Problem details:
Beginning with the line that contains "let t := timelineOf m tl", copy each remaining line of the data below exactly.

Material for this task START

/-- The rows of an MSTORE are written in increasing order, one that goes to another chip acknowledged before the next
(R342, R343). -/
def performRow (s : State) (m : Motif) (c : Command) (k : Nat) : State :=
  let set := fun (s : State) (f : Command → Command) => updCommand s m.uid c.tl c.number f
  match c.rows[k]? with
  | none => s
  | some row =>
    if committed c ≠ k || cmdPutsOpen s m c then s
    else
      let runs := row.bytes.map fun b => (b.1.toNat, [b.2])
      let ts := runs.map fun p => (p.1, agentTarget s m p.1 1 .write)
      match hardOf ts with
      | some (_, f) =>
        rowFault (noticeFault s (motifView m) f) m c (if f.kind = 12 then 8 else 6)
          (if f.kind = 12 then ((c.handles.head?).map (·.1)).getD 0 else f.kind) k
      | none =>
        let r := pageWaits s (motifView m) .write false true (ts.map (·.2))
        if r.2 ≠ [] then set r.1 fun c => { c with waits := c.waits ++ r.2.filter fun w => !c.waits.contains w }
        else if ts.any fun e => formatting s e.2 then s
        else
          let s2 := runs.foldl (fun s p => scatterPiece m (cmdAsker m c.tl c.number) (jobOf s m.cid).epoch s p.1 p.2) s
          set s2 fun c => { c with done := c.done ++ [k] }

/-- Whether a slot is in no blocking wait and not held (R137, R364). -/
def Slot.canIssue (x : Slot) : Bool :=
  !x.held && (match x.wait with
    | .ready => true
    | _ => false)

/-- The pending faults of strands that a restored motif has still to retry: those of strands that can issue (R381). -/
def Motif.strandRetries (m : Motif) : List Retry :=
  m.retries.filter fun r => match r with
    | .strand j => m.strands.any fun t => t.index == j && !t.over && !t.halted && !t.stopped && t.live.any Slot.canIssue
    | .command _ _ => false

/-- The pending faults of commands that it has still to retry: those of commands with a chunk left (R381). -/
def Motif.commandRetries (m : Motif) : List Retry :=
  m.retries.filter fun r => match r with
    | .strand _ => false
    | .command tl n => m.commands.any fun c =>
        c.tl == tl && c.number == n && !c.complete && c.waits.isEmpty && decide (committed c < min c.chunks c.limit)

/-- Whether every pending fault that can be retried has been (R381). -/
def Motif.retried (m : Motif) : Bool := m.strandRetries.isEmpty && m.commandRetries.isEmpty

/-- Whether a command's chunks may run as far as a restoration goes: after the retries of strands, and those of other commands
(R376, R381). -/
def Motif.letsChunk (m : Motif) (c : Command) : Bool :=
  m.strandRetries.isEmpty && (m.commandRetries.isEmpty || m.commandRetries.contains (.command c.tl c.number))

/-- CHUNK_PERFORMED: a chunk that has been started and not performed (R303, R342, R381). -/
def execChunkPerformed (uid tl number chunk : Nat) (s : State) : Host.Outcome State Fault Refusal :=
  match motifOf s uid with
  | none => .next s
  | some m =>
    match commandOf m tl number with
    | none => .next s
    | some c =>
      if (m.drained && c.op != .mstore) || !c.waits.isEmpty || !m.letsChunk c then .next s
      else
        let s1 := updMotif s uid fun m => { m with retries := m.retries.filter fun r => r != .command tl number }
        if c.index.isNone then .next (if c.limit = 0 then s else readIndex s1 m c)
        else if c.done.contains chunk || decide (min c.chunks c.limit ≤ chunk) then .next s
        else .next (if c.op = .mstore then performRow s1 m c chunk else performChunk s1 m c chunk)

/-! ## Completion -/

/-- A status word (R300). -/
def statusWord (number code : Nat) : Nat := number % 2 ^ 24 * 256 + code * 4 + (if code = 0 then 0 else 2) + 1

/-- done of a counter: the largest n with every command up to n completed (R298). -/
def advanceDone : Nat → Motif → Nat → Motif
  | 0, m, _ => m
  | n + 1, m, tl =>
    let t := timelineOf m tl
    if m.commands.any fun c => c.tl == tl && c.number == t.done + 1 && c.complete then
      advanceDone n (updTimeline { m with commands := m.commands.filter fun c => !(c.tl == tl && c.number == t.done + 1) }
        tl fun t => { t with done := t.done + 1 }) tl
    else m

Material for this task END

Solution to this exercise:
    let t := timelineOf m tl
    if m.commands.any fun c => c.tl == tl && c.number == t.done + 1 && c.complete then
      advanceDone n (updTimeline { m with commands := m.commands.filter fun c => !(c.tl == tl && c.number == t.done + 1) }
        tl fun t => { t with done := t.done + 1 }) tl
    else m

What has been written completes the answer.